Wednesday, September 12, 2007

பாகிஸ்தான் இஸ்லாமிய பயங்கரவாதம் 15 வயது சிறுவன் தற்கொலையில் 17 பேர் பலி


மினிபஸ்ஸில் பயணம் செய்துகொண்டிருந்த பயணிகள் நடுவே ஒரு 15 வயது சிறுவன் வெடித்ததில் 17 பேர் மரணமடைந்தனர். ஏராளமானோர் காயமடைந்தனர்.

17 killed in latest Pakistan suicide attack
21 hours ago


PESHAWAR, Pakistan (AFP) — A suicide bomber killed 17 people in northwest Pakistan as police tried to arrest him Tuesday, the latest attack in a wave of violence that is piling pressure on President Pervez Musharraf.

The attacker blew himself up inside a minibus in Dera Ismail Khan, a remote town close to Pakistan's troubled tribal areas -- where the US says Al-Qaeda and the Taliban have been regrouping since the 9/11 attacks exactly six years ago.

Pakistan has suffered a string of bombings since security forces raided the Al-Qaeda-linked Red Mosque in Islamabad in July, adding to the woes facing Musharraf, a key US ally, as he clings to power ahead of upcoming elections.

"It was a suicide attack. Police started chasing him because he was acting suspiciously and he jumped into a minibus before blowing himself up," police chief Mohammad Khaliq told AFP.

"The policemen following him said he looked to be about 15 or 16 years old."

The 17 dead included a policeman, a paramilitary soldier and 15 civilians, one of whom was a woman, he said. Another 16 were injured including four police officials.

Body parts were scattered around the area and the minibus was completely destroyed by the blast, police officer Abdul Hai said from the scene of the attack. Television footage showed pools of blood on the ground.

Police said they believed the bomber was trying to target government or security force officials in the town but blew himself up when he was detected.

The attack came hours after a bomb detonated by pro-Taliban militants damaged a rock engraved with images of Buddha in another part of northwest Pakistan that attracts thousands of tourists yearly, police said.

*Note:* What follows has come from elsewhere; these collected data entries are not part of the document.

theorem State.helloLookup_steady (p : Nat) (x : Serial) (levelable : Bool) : s.Steady (s.helloLookup p x levelable) := by
  unfold State.helloLookup
  split
  · exact s.helloStranger_steady p x levelable
  · split
    · exact s.damage_steady _
    · split
      · exact s.helloOwnPort_steady p _ levelable
      · exact s.helloOtherPort_steady p _ levelable

/-- A port whose heard list stays within its bound (R83). -/
theorem Port.bounded_heard {q : Port} (h : q.bounded) {xs : List Serial} (hxs : xs.length ≤ Config.heardLimit) :
    ({ q with heard := xs } : Port).bounded := by
  obtain ⟨h1, h2, h3, h4, h5, h6, h7, h8, h9, h10, -, h12⟩ := h
  exact ⟨h1, h2, h3, h4, h5, h6, h7, h8, h9, h10, hxs, h12⟩

theorem State.heardWindow_steady (p tag : Nat) : s.Steady (s.modPort p (fun q => q.heardWindow tag)) := by
  by_cases h : (s.port p).heardTag = some tag
  · rw [s.modPort_id (fun q => q.heardWindow tag) (if_pos h)]
    exact .refl s
  · rw [s.modPort_congr (f := fun q => q.heardWindow tag) (g := fun q => { q with heard := [], heardTag := some tag }) (if_neg h)]
    exact s.modPort_steady (.of_eq (fun hb => Port.bounded_heard hb (Nat.zero_le _)) rfl rfl rfl id)

theorem State.recordHeard_steady (p : Nat) (x : Serial) : s.Steady (s.modPort p (fun q => q.recordHeard x)) := by
  by_cases h : (s.port p).heard.length < Config.heardLimit
  · rw [s.modPort_congr (f := fun q => q.recordHeard x) (g := fun q => { q with heard := q.heard ++ [x] }) (if_pos h)]
    exact s.modPort_steady
      (.of_eq (fun hb => Port.bounded_heard hb (by simpa using h)) rfl rfl rfl id)
  · rw [s.modPort_id (fun q => q.recordHeard x) (if_neg h)]
    exact .refl s

theorem State.hello_steady (p tag : Nat) (x : Serial) (levelable : Bool) : s.Steady (s.hello p tag x levelable) := by
  dsimp only [State.hello]
  refine (s.heardWindow_steady p tag).trans ?_
  split
  · exact .refl _
  · exact (State.recordHeard_steady _ p x).trans (State.helloLookup_steady _ p x levelable)

theorem State.registryStep_steady (p : Nat) : s.Steady (s.registryStep p) := by
  unfold State.registryStep
  split
  · exact .refl s
  · next r _ =>
    have hcleared : s.Steady (s.modPort p (fun q => { q with processing := none })) :=
      s.modPort_steady (.of_eq id rfl rfl rfl id)
    dsimp only
    split
    · exact hcleared
    · exact hcleared.trans (State.hello_steady _ p _ _ _)

/-! ### The changeover's close and the calibration's (R53, R155 to R159) -/

theorem State.updateRecord_steady (p : Nat) (shift : Int) (acc : State × List Nat) (r : Nat) :
    acc.1.Steady (State.updateRecord p shift acc r).1 := by
  dsimp only [State.updateRecord]
  split
  · dsimp only
    exact acc.1.damage_steady r
  · split
    · exact .refl _
    · split
      · dsimp only
        exact acc.1.change_steady r _
      · dsimp only
        exact (acc.1.freeDrop_steady p _).trans (State.change_steady _ r _)

theorem State.registryUpdate_steady (p : Nat) (shift : Int) : s.Steady (s.registryUpdate p shift) := by
  have hupdated : ∀ (rs : List Nat) (acc : State × List Nat), acc.1.Steady (rs.foldl (State.updateRecord p shift) acc).1 := by
    intro rs
    induction rs with
    | nil => exact fun acc => .refl _
    | cons r rs ih =>
      intro acc
      rw [List.foldl_cons]
      exact (State.updateRecord_steady p shift acc r).trans (ih _)
  exact ((hupdated (s.rangedOf p) (s, [])).trans
    (eachNumber_steady _ fun t d _ => t.enqueue_steady p fun _ => rfl)).trans (State.fillSetDelay_steady _ p)

/-- The changeover completes on a port that has no window open (R158). -/
theorem State.completeChangeover_evolves {p : Nat} (hp : p < 4) (hw : (s.port p).window = none) (r : Nat) (e : Captured)
    (g : Ranging) : s.Evolves (s.completeChangeover p r e g) := by
  have hsteady := ((s.setLastLevel_steady r e.level).trans (State.setCondition_steady _ p r e.level)).trans
    (State.registryUpdate_steady _ p (driftOf (s.port p) e.offset g))
  refine hsteady.toEvolves.modPort ?_ (fun _ _ => ?_) id
  · rintro ⟨h1, h2, h3, h4, h5, h6, h7, -, h9, h10, h11, h12, h13, -⟩
    exact ⟨h1, h2, h3, h4, h5, h6, h7, le_rfl, h9, h10, h11, h12, h13, Nat.zero_le _⟩
  · exact Port.lawful_of_idle (hsteady.window p hp hw) rfl rfl nofun

theorem State.referenceClosed_evolves {p : Nat} (hp : p < 4) (hw : (s.port p).window = none) (w : OpenWindow) :
    s.Evolves (State.referenceClosed p s w) := by
  unfold State.referenceClosed
  split
  · exact (s.failChangeover_steady p).toEvolves
  · split
    · exact ((s.damage_steady _).trans (State.failChangeover_steady _ p)).toEvolves
    · split
      · exact (s.failChangeover_steady p).toEvolves
      · split
        · exact s.completeChangeover_evolves hp hw _ _ _
        · exact (s.failChangeover_steady p).toEvolves
        · split
          · exact .refl s
          · exact (s.failChangeover_steady p).toEvolves

/-- A calibration that ends leaves its port in STANDBY, with a loop offset within its range (R53, R112). -/
theorem Port.calibrationEnds_bounded {q : Port} (h : q.bounded) {mean : Option Nat} (hm : ∀ m, mean = some m → m ≤ 4095) :
    (q.calibrationEnds mean).bounded := by
  obtain ⟨h1, h2, h3, h4, h5, -, h7⟩ := h
  cases mean with
  | none => exact ⟨h1, h2, h3, h4, h5, Nat.zero_le _, h7⟩
  | some m => exact ⟨h1, hm m rfl, h3, h4, h5, Nat.zero_le _, h7⟩

theorem calibrationMean_le {offsets : List Nat} {m : Nat} (h : calibrationMean offsets = some m) : m ≤ 4095 := by
  dsimp only [calibrationMean] at h
  split at h
  · next hok =>
    cases h
    exact hok.2
  · cases h

theorem Port.loopClosed_bounded {q : Port} (h : q.bounded) (captured : Option Captured) : (q.loopClosed captured).bounded := by
  unfold Port.loopClosed
  split
  · exact Port.calibrationEnds_bounded h nofun
  · split
    · next hlen =>
      obtain ⟨h1, h2, h3, h4, h5, -, h7⟩ := h
      exact ⟨h1, h2, h3, h4, h5, by simpa using Nat.le_of_lt_succ hlen, h7⟩
    · exact Port.calibrationEnds_bounded h fun m hm => calibrationMean_le hm

/-- What a LOOP close leaves of its port: the port as it was, or in STANDBY. -/
theorem Port.loopClosed_frame (q : Port) (captured : Option Captured) :
    (q.loopClosed captured).window = q.window ∧ (q.loopClosed captured).changeover = q.changeover
      ∧ (q.loopClosed captured).dropMap = q.dropMap ∧ (q.loopClosed captured).outbound = q.outbound
      ∧ ((q.loopClosed captured).state = q.state ∨ (q.loopClosed captured).state = .standby) := by
  have hends : ∀ mean, (q.calibrationEnds mean).window = q.window ∧ (q.calibrationEnds mean).changeover = q.changeover
      ∧ (q.calibrationEnds mean).dropMap = q.dropMap ∧ (q.calibrationEnds mean).outbound = q.outbound
      ∧ ((q.calibrationEnds mean).state = q.state ∨ (q.calibrationEnds mean).state = .standby) := by
    intro mean
    cases mean with
    | none => exact ⟨rfl, rfl, rfl, rfl, .inr rfl⟩
    | some m => exact ⟨rfl, rfl, rfl, rfl, .inr rfl⟩
  unfold Port.loopClosed
  split
  · exact hends none
  · split
    · exact ⟨rfl, rfl, rfl, rfl, .inl rfl⟩
    · exact hends _

/-- A LOOP window is open in CALIBRATING alone, where no changeover is in progress (R62). -/
theorem State.loopClosedAt_evolves {t : State} (hst : s.Evolves t) {p : Nat} (hw : (t.port p).window = none)
    (hs : s.lawful → (t.port p).state = .calibrating) (w : OpenWindow) : s.Evolves (State.loopClosedAt p t w) := by
  obtain ⟨hwindow, hchangeover, hdrop, hout, hstate⟩ := (t.port p).loopClosed_frame w.captured
  refine hst.modPort (fun h => Port.loopClosed_bounded h _) (fun hl hq => ?_) (fun h => by rwa [hdrop])
    (t.modPort_oneSetDelay fun n => by rw [hout])
  have hr : (t.port p).changeover.reference = none := Port.lawful_reference hq (by rw [hs hl]; nofun)
  refine Port.lawful_of_idle (hwindow.trans hw) (by rw [hchangeover, hr]) (by rw [hchangeover]; exact hq.2.2) ?_
  rcases hstate with hstate | hstate <;> rw [hstate]
  · rw [hs hl]
    nofun
  · nofun

/-! ### Closes -/

theorem State.dropWindow_window {p : Nat} (hp : p < 4) : ((s.dropWindow p).port p).window = none := by
  rw [State.dropWindow, s.modPort_port_self hp]

/-- What the owner of a closed window does keeps the invariants, whatever the window's kind (R65). -/
theorem State.closedBy_evolves {p : Nat} (hp : p < 4) {w : OpenWindow} (hw : (s.port p).window = some w) :
    s.Evolves (State.closedBy p (s.dropWindow p) w) := by
  have hdrop := (s.dropWindow_steady p).toEvolves
  have hnone := s.dropWindow_window hp
  unfold State.closedBy
  split
  · exact hdrop.trans (State.inviteClosedAt_steady _ p w).toEvolves
  · exact hdrop.trans (State.echoClosed_steady _ p w).toEvolves
  · exact hdrop.trans (State.verifyClosed_steady _ p w).toEvolves
  · exact hdrop.trans (State.upkeepClosed_steady _ p w).toEvolves
  · exact hdrop.trans (State.referenceClosed_evolves _ hp hnone w)
  · next hk =>
    refine s.loopClosedAt_evolves hdrop hnone (fun hl => ?_) w
    have hperm := (hl p hp).1 w hw
    rw [hk] at hperm
    rw [State.dropWindow, s.modPort_port_self hp]
    exact PortState.permits_loop.mp hperm

theorem State.closeOf_congr {p : Nat} {k : WindowKind} {owner owner' : State → OpenWindow → State}
    (h : ∀ t w, w.kind = k → owner t w = owner' t w) : s.closeOf p k owner = s.closeOf p k owner' := by
  unfold State.closeOf
  split
  · split
    · next hk => exact h _ _ hk
    · rfl
  · rfl

/-- The row that closes a window of a kind does what its owner does at a frame start (R65; log entry 4). -/
theorem exec_closeRow (p : Lane) (k : WindowKind) :
    exec (closeRow p k) s =
      .next (if s.resetHeld then s else s.closeOf p.val k (State.closedBy p.val)).settle := by
  cases k with
  | invite | echo | verify | upkeep | reference | loop =>
    refine congrArg (fun t => Host.Outcome.next (if s.resetHeld then s else t).settle) (s.closeOf_congr fun t w hk => ?_)
    rw [State.closedBy, hk]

The incident recalled the internationally condemned destruction of the huge Bamiyan Buddhas in neighbouring Afghanistan by the hardline Taliban regime in 2001 before they were ousted by US-led forces.

Shrapnel from the blast in the town of Malam Jabba in Pakistan's Swat district hit the rock but did not damage the Buddhist images.

In a separate incident, also in Swat, suspected militants late Tuesday shot dead the chief police officer of a local station as he sat inside his car, police said.

Swat is a stronghold of a radical Islamic group with links to Afghanistan's Taliban, and has seen several deadly attacks in recent weeks.

Nearly 250 people have died in extremist attacks since July's Red Mosque crisis, most of which have been suicide bombings. A further 250 militants have been killed in clashes since the mosque standoff, the army says.

Around 30 people were killed a week ago when two suicide bombers blew themselves up in the garrison city of Rawalpindi, ripping through a military bus and a market near the Pakistani army's headquarters.

Musharraf has been under mounting pressure to tackle Al-Qaeda and Taliban militants, who US officials allege have based themselves in the tribal areas along the Afghan border since fleeing there after the events of 9/11.

But the military ruler's mind is also on a swelling political crisis ahead of elections in coming months.

Pakistani authorities on Monday deported former prime minister Nawaz Sharif, the man Musharraf ousted in 1999, to Saudi Arabia within hours of his return home from seven years in exile.